AAP: Group Decisions Benefit Kids With Disabilities

Shared decision-making (SDM) involving patients and physicians to develop treatment plans should always be used for children with disabilities, stated a clinical report from the Academy of Pediatrics.

For children with disabilities and their families, health-related quality-of-life issues can happen at any time and SDM offers clinicians the ability to create collaborative and informed decisions about care, stated Richard C. Adams, MD, FAAP, and colleagues.
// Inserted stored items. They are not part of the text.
/-- A shift by 64, cmp and cmpi with code 6, pop with code 4. -/
theorem wit_ScalarInstructionsCompute_reserved : Executes running running (ops 0 0 0 64) ∧ (fIMM (ops 0 0 0 64)).toNat = 64 ∧ fCCR (ops 0 0 0 (6 * 2 ^ 30)) = 6 ∧
    fCCI (ops 0 0 24 0) = 6 ∧ fCCR (ops 0 0 0 (4 * 2 ^ 30)) = 4 ∧ fget running F.SEQ_TRAP_CAUSE.VALID 0 0 = 0 := ⟨executes_of _ _ (by decide) rfl, by decide⟩

/-- p0 negated is off. -/
def notP0 : Issue := { iss 0 with pn := true }
theorem wit_PredicateOffOnlyAdvances : issueOf (.add notP0) = some notP0 ∧ Fetches running running notP0 ∧
    predicateOn running notP0 = false := ⟨rfl, ⟨by decide, by decide, by decide, reads_sram _ _ _ _ rfl (by decide)⟩, by decide⟩

/-- trap with all ones; opcode 0x04; the program counter one word past the code. -/
theorem wit_PreciseTrapsAreRecorded : Executes running running (iss (2 ^ 48 - 1)) ∧ fieldOf (iss (2 ^ 48 - 1)) 51 48 = 0 ∧ opcodeListed 0x04 = false ∧
    fget running F.SEQ_TRAP_CAUSE.VALID 0 0 = 0 ∧ canIssue (setPc running 0 .F 0x410000001000) (iss 0) = true ∧
    (strOf (setPc running 0 .F 0x410000001000) (iss 0)).running = true ∧
    inCodeRegion (setPc running 0 .F 0x410000001000) 0 (fetchAt (setPc running 0 .F 0x410000001000) (iss 0)) = false :=
  ⟨executes_of _ _ (by decide) rfl, by decide⟩

/-- The first word of the code is poisoned. -/
def badCode : State := { running with syn := [(0x410000000000, 0x7F)] }
theorem wit_PreciseTrapsAreRecorded_fetch : canIssue badCode (iss 0) = true ∧ (strOf badCode (iss 0)).running = true ∧
    fget badCode F.SEQ_TRAP_CAUSE.VALID 0 0 = 0 ∧ inCodeRegion badCode 0 (fetchAt badCode (iss 0)) = true ∧
    ∃ u, checkRange (srcCluster 0 0) (badCode, none) (pcNow badCode (iss 0)) (pcNow badCode (iss 0) + 8) = (u, some (0x410000000000, 2)) :=
  ⟨by decide, by decide, by decide, by decide,
    (checkRange (srcCluster 0 0) (badCode, none) (pcNow badCode (iss 0)) (pcNow badCode (iss 0) + 8)).1, Prod.ext rfl (by decide +kernel)⟩

/-- A cluster that has trapped; stream F in the rest of the cycle in which B trapped. -/
def lastOne : State := withF (fun x => { x with running := false, lastCycle := true }) (fput running F.SEQ_TRAP_CAUSE.VALID 1 0 0)
theorem wit_LaterTrapsOnlyCount : fget (fput running F.SEQ_TRAP_CAUSE.VALID 1 0 0) F.SEQ_TRAP_CAUSE.VALID 0 0 = 1 ∧
    fget lastOne F.SEQ_TRAP_CAUSE.VALID 0 0 = 1 ∧ (stream lastOne 0 .F).lastCycle = true ∧ canIssue lastOne (iss 0) = true ∧
    (strOf lastOne (iss 0)).running = false := by decide

/-- Loads at a1 of near-store data, and of SEQ_STAT; an address that is not a multiple of 8, and one of 2^48; a load whose data returns. -/
def loading : State := withF (fun x => { x with load := some ⟨31, 0x410000010000, 8, false⟩ }) running
theorem wit_LoadsDeliverMemory : Executes running running (ops 31 1 0 0) ∧ fRA (ops 31 1 0 0) ≤ 15 ∧ fieldOf (ops 31 1 0 0) 39 32 = 0 ∧
    ((areg (strOf running (ops 31 1 0 0)) 1).toNat = 0x410000010000 ∧ memAccessOk running 0 0x410000010000 8 false = true ∧
      memAccessOk running 0 0x410000010000 64 false = true ∧ memAccessOk running 0 0x41000001000C 4 false = true ∧
      ownReg 0 0x410000010000 8 = none ∧ hiddenFrom running 0 = [] ∧
      (ownReg 0 (regAddr .SEQ_PC_F 0 0) 8).isSome = true ∧ regAddr .SEQ_PC_F 0 0 % 8 = 0 ∧ (ownReg 0 (regAddr .SEQ_STAT 0 0) 4).isSome = true ∧
      regAddr .SEQ_STAT 0 0 % 4 = 0 ∧ fget running F.SEQ_TRAP_CAUSE.VALID 0 0 = 0 ∧
      (areg (strOf running (ops 31 1 0 2)) 1 + BitVec.ofInt 64 (fOFF (ops 31 1 0 2)).toInt).toNat % 4 = 2 ∧
      2 ^ 48 ≤ (areg (strOf running (ops 31 0 0 (2 ^ 32 - 1))) 0 + BitVec.ofInt 64 (fOFF (ops 31 0 0 (2 ^ 32 - 1))).toInt).toNat) ∧
    (isFrozen loading = false ∧ isStopped loading = false ∧ (stream loading 0 .F).load = some ⟨31, 0x410000010000, 8, false⟩ ∧
      hiddenFrom loading 0 = []) ∧
    Reads (srcCluster 0 0) loading loading 0x410000010000 0x410000010008 ∧ Clean loading 0x410000010000 0x410000010008 :=
  ⟨executes_of _ _ (by decide) rfl, by decide, by decide, by decide, by decide, reads_sram _ _ _ _ rfl (by decide), clean_of_nil _ _ _ rfl⟩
"With the increase of knowledge of and functional use of SDM skills, the clinician will become an effective partner in the decision-making process with families, providing family-centered care. The outcome of the process will support the beneficence of the physician, the authority of the family, and the autonomy and well-being of the child," the authors wrote in Pediatrics.

The report specifically suggested the practice for children with acquired and developmental disabilities, intellectual disabilities, neurodevelopmental disabilities, and those in the state foster care system with intellectual or developmental disabilities.

Key components of shared decision-making include ensuring that information is exchanged in both directions, that all parties are aware of treatment options, and that everyone brings their knowledge and values-related priorities equally into the decision-making process.

Adams and colleagues wrote that it is best to begin developing consensus about routine decisions early, so that in the event of a situation that requires significant decisions, a framework has already been established.

They also noted that it is important to include children in these discussions and provide them with age-appropriate information about their condition as this can help them better understand their condition and treatment options, reduce fear, enhance self-confidence and acceptance, and improve collaboration with treatment decisions.

Several "practical steps" that are common to any SDM process include:

• Acknowledge that a decision needs to be made
• Identify salient stakeholders and formulate an equality of partners for the process
• Present, without bias, the spectrum of treatment options reasonably available
• Review risks and benefits of the options being considered
• Present at appropriate level for the child and investigate their understanding
• Identify preferences and priorities of all parties actively involved
• Reach a decision and arrange a revisiting of the decision to ensure closure

The report noted that although research on pediatric SDM is limited, there have been previous studies which focused on the facilitators and barriers to using SDM, as well as the impact of families.

Barriers included patient characteristics, health system constraints, power imbalance in a relationship, language barriers between families and clinicians, attitudinal biases, and knowledge deficits of clinicians, while common facilitators for the use of SDM included provider motivation, positive impact on clinical process, and patient outcomes.

Parental decision-making on behalf of a child may involve influences, including cultural norms, community standards, impact on siblings, previous experiences, and religious faith.

Adams and colleagues called for further research into measures specific to SDM-related constructs, as well as selection of outcomes measures such as child satisfaction and positive medical outcomes.

They also recommended development of better decision-support tools and technologies.

"These tools should support validity in areas of information presentation, values clarification, and the decision deliberation process. Integration of tools into electronic medical records would support easier and more widespread use," they wrote.